With that, Haley shut the door. Sitting down at the kitchen table, she examined the package. There were no clues on the outside, other than the words, “My Best Friend” printed in a familiar handwriting on the front. Curious, she opened one end of the envelope and reached inside. Upon emptying the package, Haley found only a handmade journal with a second, smaller envelope tucked inside. On the journal’s cover were the words, “A Proposal.” Confused, she pulled out the smaller envelope. On it was a warning not to open until she read from the journal. Excitement began to fill her as the girl realized she had seen the journal once before, accidentally, in Cameron’s bag some time back. With her heart in her throat, the girl opened the book and began to read. She immediately recognized Cameron’s nervous handwriting. Her hands began to shake as she read. She found herself shivering although a warm, wood burning fire lay only several feet away in the living room. Her breath came more quickly and it was all that she could do to remain sitting long enough to read what he had written.
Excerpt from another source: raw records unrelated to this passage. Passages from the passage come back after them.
/-- A request is taken by its owner: `decide` answers for the requests the command concerns. When no such
request can be taken the event does not occur and nothing changes (DESIGN CHOICE, safe: entry 2). -/
def takeRequest (decide : Request → State → Option Decision) (s : State) :
    Host.Outcome State Fault Refusal :=
  match s.takeable with
  | none => .next s
  | some h =>
    match decide h.req s.freeSlot with
    | none => .next s
    | some d => finish (answer h.req.word h.disp s.freeSlot d)

/-! ## The wake and the buzzer (R62, R176) -/

/-- A wake cause reaches the Read Port: a dormant controller powers the receiver up and queues WAK (R62). -/
def State.wake (cause : WakeCause) (s : State) : State :=
  match s.port.dormancy with
  | .awake => s
  | .dormant => ({ s with port := { s.port with dormancy := .awake } }).report (.wak cause)

/-- A pattern is requested of the buzzer: it sounds, or waits, or at a full list is not sounded (R176). -/
def Panel.buzz (p : Pattern) (panel : Panel) : Panel :=
  match panel.sounding with
  | none => { panel with sounding := some p }
  | some _ =>
    if panel.waiting.length < Config.buzzerListSize then { panel with waiting := panel.waiting ++ [p] }
    else panel

/-- A block has the wand panel sound a pattern (R176). -/
def State.buzz (p : Pattern) (s : State) : State := { s with panel := s.panel.buzz p }

/-! ## The Evidence Buffer (chapter 10) -/

/-- A copy is appended behind the newest record (section 10.2). -/
def EvidenceBuffer.append (r : StampedRead) (e : EvidenceBuffer) : EvidenceBuffer :=
  { e with records := e.records ++ [r] }

/-- A copy is rolled: appended below 64 records, else the oldest record is removed first and OVERRUN set
(section 10.2, R146). -/
def EvidenceBuffer.rollIn (r : StampedRead) (e : EvidenceBuffer) : EvidenceBuffer :=
  if e.records.length < Config.evidenceSize then e.append r
  else { e with records := e.records.tail ++ [r], overrun := true }

/-- The buffer captures or discards a copy by its mode, flags, count and phase (R145 to R148). In FILL a copy
is appended by STOPPED and the count held alone, so also after an ER taken while STOPPED is clear, where the
letters of R145 and R152 part (DEDUCED, unsafe: entry 25). -/
def EvidenceBuffer.capture (r : StampedRead) (e : EvidenceBuffer) : EvidenceBuffer :=
  match e.mode with
  | .off => e
  | .fill =>
    if e.stopped then e
    else
      let e' := e.append r
      { e' with stopped := decide (Config.evidenceSize ≤ e'.records.length) }
  | .roll => e.rollIn r
  | .rollFreeze =>
    match e.phase with
    | .frozen => e
    | .freezing =>
      let e' := e.rollIn r
      if e'.records.length = Config.evidenceSize then { e' with phase := .frozen } else e'
    | _ => e.rollIn r
  | .armRoll =>
    match e.phase with
    | .capturing => e.rollIn r
    | _ => e

/-- The EVW report of a buffer as it stands (R150). -/
def EvidenceBuffer.evw (e : EvidenceBuffer) : Report :=
  .evw e.records.length e.watermark e.mode e.stopped e.frozen e.overrun

/-- A copy of an accepted read is offered; where WATERMARK rises an EVW report is queued (R144, R150). -/
def State.offerCopy (r : StampedRead) (s : State) : State :=
  let e := s.evidence.capture r
  let s' := { s with evidence := e }
  if !s.evidence.aboveWatermark && e.aboveWatermark then s'.report e.evw else s'

/-- The evidence trigger rises (R147 to R149). -/
def EvidenceBuffer.rise (e : EvidenceBuffer) : EvidenceBuffer :=
  match e.phase with
  | .rolling => { e with phase := .freezing }
  | .armed => { e with phase := .capturing }
  | _ => e

/-- The evidence trigger falls (R147 to R149). -/
def EvidenceBuffer.fall (e : EvidenceBuffer) : EvidenceBuffer :=
  match e.phase with
  | .freezing => { e with phase := .rolling }
  | .frozen => { e with phase := .rolling }
  | .capturing => { e with phase := .armed }
  | _ => e

/-- The buffer after RS and DR: empty, OFF, flags clear, the watermark kept (R153). -/
def EvidenceBuffer.reset (e : EvidenceBuffer) : EvidenceBuffer :=
  { EvidenceBuffer.start with watermark := e.watermark }

/-! ## The Anomaly Monitor (chapter 9) -/

/-- The record of a condition. -/
def Conditions.get (c : Conditions) : CondCode → Condition
  | .missingHi => c.missingHi
  | .misorderHi => c.misorderHi
  | .foreignHi => c.foreignHi
  | .fillLo => c.fillLo
  | .rateLo => c.rateLo
  | .bleedHi => c.bleedHi

/-- The records with that of one condition replaced. -/
def Conditions.put (c : Conditions) (code : CondCode) (r : Condition) : Conditions :=
  match code with
  | .missingHi => { c with missingHi := r }
  | .misorderHi => { c with misorderHi := r }
  | .foreignHi => { c with foreignHi := r }
  | .fillLo => { c with fillLo := r }
  | .rateLo => { c with rateLo := r }
  | .bleedHi => { c with bleedHi := r }

/-- The test of a condition: FILL_LO and RATE_LO are true below their threshold, the others above (R130). -/
def CondCode.holds (code : CondCode) (threshold measure : Nat) : Bool :=
  match code with
  | .fillLo => measure < threshold
  | .rateLo => measure < threshold
  | _ => threshold < measure

/-- The state of a condition set. -/
def Conditions.setState (c : Conditions) (code : CondCode) (b : Bool) : Conditions :=
  c.put code { c.get code with state := b }

/-- The states of the conditions an evaluation names, set from their measures (R131). -/
def Conditions.measure (c : Conditions) : List (CondCode × Nat) → Conditions
  | [] => c
  | m :: ms => (c.setState m.1 (m.1.holds (c.get m.1).threshold m.2)).measure ms

/-- The conditions that are enabled and true, in code order (R137). -/
def Conditions.raised (c : Conditions) : List CondCode :=
  CondCode.all.filter (fun x => (c.get x).enabled && (c.get x).state)

/-- The conditions that are enabled. -/
def Conditions.enabledCodes (c : Conditions) : List CondCode :=
  CondCode.all.filter (fun x => (c.get x).enabled)

/-- The combined value (R134). -/
def Monitor.combined (m : Monitor) : Bool :=
  match m.combine with
  | .any => !m.conds.raised.isEmpty
  | .all => !m.conds.enabledCodes.isEmpty && m.conds.enabledCodes.all (fun x => (m.conds.get x).state)

/-- The duration counter after an evaluation event of the combined value given (R135). -/
def nextCounter (combined : Bool) (counter : Nat) : Nat :=
  if combined then satInc Config.durationMax counter else 0

/-- An activation: the source record is stored, ANM queued, the long tone requested, and the evidence
trigger rises (R137). -/
def State.activate (source : SourceRecord) (s : State) : State :=
  (({ s with
      monitor := { s.monitor with active := true, source := some source }
      evidence := s.evidence.rise }).report (.anm source)).buzz .longTone

/-- The active state ends: the evidence trigger falls (R136, R137). -/
def State.deactivate (s : State) : State :=
  { s with monitor := { s.monitor with active := false }, evidence := s.evidence.fall }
The journal was filled with his thoughts, his fears, his loves and his dreams. In those pages Cameron told Haley that she was his best friend and that his entire life had been leading him to one single day, one single moment, one single question. In those pages the boy told his girl that she had put a name to the face he had always known he would someday find. He told her that now that he had found her, he never wanted to let her go. In that journal Cameron told Haley that he wanted her to have his children, that he wanted to grow old by her side. And when the girl read the final words that he had written, she screamed. They said boldly, and simply…
WILL YOU MARRY ME?
----------------------------------------------------------
The story ends here, my sweet Julie Anne, but this is not the end of the story. This is the beginning. If you turn this page there are countless more that are blank, that are waiting to be written on. We have the rest of our lives to finish writing our story. Just as Haley found once she opened the white envelope that was tucked in the pages of the journal, you will find a ticket inside. Please take this ticket and come join me so that we can finish writing this story, our story, together. I love you so very much! And if you come find me, I have a question that I would like to ask you…
----------------------------------------------------------
And thus ends A Proposal, Part 3.
The rest of the story... Well, that is still in the midst of being written.